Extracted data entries
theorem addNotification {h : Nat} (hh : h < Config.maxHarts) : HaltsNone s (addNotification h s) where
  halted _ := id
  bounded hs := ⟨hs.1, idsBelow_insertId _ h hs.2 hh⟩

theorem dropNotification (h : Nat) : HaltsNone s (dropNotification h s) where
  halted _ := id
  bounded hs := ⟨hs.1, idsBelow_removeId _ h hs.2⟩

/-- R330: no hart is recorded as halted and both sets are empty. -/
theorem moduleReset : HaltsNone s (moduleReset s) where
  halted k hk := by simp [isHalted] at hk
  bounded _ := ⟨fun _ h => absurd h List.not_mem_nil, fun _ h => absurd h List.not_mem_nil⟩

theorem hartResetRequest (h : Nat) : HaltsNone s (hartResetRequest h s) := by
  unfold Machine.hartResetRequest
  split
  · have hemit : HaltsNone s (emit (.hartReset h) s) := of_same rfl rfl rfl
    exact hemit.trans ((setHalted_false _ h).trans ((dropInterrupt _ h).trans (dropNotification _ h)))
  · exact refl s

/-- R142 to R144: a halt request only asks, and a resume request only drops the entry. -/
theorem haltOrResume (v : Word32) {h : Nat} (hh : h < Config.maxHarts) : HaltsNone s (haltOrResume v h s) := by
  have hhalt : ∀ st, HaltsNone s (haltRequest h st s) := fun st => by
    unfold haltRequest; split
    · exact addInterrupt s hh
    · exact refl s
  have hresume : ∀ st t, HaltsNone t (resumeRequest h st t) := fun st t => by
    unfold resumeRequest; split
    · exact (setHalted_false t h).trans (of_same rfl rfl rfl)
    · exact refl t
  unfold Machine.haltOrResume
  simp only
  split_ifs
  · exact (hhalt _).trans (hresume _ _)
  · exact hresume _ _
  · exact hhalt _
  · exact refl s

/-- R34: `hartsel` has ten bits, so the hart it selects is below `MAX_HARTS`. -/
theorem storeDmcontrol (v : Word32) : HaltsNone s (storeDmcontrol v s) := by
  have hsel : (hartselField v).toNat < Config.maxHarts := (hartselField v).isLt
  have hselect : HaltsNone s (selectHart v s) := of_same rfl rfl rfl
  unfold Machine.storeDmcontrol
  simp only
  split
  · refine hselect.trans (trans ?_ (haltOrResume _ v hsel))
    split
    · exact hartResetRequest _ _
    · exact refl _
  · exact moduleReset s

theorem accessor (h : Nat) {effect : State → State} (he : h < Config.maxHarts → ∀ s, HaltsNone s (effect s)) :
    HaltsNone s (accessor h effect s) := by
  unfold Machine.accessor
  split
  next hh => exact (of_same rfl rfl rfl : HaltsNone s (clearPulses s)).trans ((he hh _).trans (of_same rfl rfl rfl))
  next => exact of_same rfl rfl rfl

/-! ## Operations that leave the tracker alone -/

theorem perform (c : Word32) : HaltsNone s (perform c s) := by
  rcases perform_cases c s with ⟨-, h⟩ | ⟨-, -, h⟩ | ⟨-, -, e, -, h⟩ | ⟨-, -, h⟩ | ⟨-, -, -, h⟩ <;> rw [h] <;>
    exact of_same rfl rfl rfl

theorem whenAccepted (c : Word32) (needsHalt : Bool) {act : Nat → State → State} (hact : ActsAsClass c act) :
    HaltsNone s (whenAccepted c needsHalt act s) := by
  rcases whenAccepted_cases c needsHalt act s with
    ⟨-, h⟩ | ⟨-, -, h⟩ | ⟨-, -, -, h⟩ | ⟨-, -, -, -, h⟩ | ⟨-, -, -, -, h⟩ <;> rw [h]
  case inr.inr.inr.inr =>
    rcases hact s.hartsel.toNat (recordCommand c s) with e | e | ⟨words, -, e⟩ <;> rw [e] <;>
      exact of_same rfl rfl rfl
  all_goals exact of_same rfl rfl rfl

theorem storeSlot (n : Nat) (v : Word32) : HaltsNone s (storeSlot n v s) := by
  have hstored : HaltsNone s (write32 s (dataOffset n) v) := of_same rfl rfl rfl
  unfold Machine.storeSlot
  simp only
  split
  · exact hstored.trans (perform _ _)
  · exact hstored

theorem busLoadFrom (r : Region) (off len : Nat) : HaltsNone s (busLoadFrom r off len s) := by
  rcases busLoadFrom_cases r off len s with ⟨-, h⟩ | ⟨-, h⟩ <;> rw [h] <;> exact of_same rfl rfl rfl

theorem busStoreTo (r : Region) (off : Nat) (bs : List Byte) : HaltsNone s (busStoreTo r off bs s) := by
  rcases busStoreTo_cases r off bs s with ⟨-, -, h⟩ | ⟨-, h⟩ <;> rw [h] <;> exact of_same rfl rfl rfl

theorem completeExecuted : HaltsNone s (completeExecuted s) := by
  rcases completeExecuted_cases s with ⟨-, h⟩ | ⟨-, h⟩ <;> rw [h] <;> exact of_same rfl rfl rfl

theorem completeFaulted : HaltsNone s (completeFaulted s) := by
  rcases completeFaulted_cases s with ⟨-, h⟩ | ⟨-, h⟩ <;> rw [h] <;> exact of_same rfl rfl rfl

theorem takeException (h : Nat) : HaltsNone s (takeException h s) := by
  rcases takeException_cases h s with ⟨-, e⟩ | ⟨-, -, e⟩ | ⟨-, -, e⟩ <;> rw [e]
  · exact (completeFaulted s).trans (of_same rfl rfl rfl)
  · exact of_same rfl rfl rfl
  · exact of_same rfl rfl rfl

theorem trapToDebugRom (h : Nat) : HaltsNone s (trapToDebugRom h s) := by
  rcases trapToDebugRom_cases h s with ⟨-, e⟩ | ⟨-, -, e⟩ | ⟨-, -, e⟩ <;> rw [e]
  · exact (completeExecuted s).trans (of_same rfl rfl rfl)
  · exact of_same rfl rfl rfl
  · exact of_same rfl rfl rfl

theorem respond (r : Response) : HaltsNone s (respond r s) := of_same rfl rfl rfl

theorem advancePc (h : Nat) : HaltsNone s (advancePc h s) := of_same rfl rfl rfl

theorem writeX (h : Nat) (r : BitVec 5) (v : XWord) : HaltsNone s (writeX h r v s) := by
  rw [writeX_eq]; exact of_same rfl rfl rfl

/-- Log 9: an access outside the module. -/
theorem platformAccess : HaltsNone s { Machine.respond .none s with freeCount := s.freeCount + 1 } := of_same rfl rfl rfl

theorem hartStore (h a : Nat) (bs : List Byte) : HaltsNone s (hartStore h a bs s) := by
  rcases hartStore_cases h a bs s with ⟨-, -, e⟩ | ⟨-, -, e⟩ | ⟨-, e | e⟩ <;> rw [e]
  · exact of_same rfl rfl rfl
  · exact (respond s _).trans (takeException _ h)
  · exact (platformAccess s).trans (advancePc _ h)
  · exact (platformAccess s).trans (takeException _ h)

Activity
Look above for the line with "theorem moduleReset : HaltsNone" and the line with "next hh => exact"; transcribe both and all lines in between, exactly, and nothing else.

Task solution
theorem moduleReset : HaltsNone s (moduleReset s) where
  halted k hk := by simp [isHalted] at hk
  bounded _ := ⟨fun _ h => absurd h List.not_mem_nil, fun _ h => absurd h List.not_mem_nil⟩

theorem hartResetRequest (h : Nat) : HaltsNone s (hartResetRequest h s) := by
  unfold Machine.hartResetRequest
  split
  · have hemit : HaltsNone s (emit (.hartReset h) s) := of_same rfl rfl rfl
    exact hemit.trans ((setHalted_false _ h).trans ((dropInterrupt _ h).trans (dropNotification _ h)))
  · exact refl s

/-- R142 to R144: a halt request only asks, and a resume request only drops the entry. -/
theorem haltOrResume (v : Word32) {h : Nat} (hh : h < Config.maxHarts) : HaltsNone s (haltOrResume v h s) := by
  have hhalt : ∀ st, HaltsNone s (haltRequest h st s) := fun st => by
    unfold haltRequest; split
    · exact addInterrupt s hh
    · exact refl s
  have hresume : ∀ st t, HaltsNone t (resumeRequest h st t) := fun st t => by
    unfold resumeRequest; split
    · exact (setHalted_false t h).trans (of_same rfl rfl rfl)
    · exact refl t
  unfold Machine.haltOrResume
  simp only
  split_ifs
  · exact (hhalt _).trans (hresume _ _)
  · exact hresume _ _
  · exact hhalt _
  · exact refl s

/-- R34: `hartsel` has ten bits, so the hart it selects is below `MAX_HARTS`. -/
theorem storeDmcontrol (v : Word32) : HaltsNone s (storeDmcontrol v s) := by
  have hsel : (hartselField v).toNat < Config.maxHarts := (hartselField v).isLt
  have hselect : HaltsNone s (selectHart v s) := of_same rfl rfl rfl
  unfold Machine.storeDmcontrol
  simp only
  split
  · refine hselect.trans (trans ?_ (haltOrResume _ v hsel))
    split
    · exact hartResetRequest _ _
    · exact refl _
  · exact moduleReset s

theorem accessor (h : Nat) {effect : State → State} (he : h < Config.maxHarts → ∀ s, HaltsNone s (effect s)) :
    HaltsNone s (accessor h effect s) := by
  unfold Machine.accessor
  split
  next hh => exact (of_same rfl rfl rfl : HaltsNone s (clearPulses s)).trans ((he hh _).trans (of_same rfl rfl rfl))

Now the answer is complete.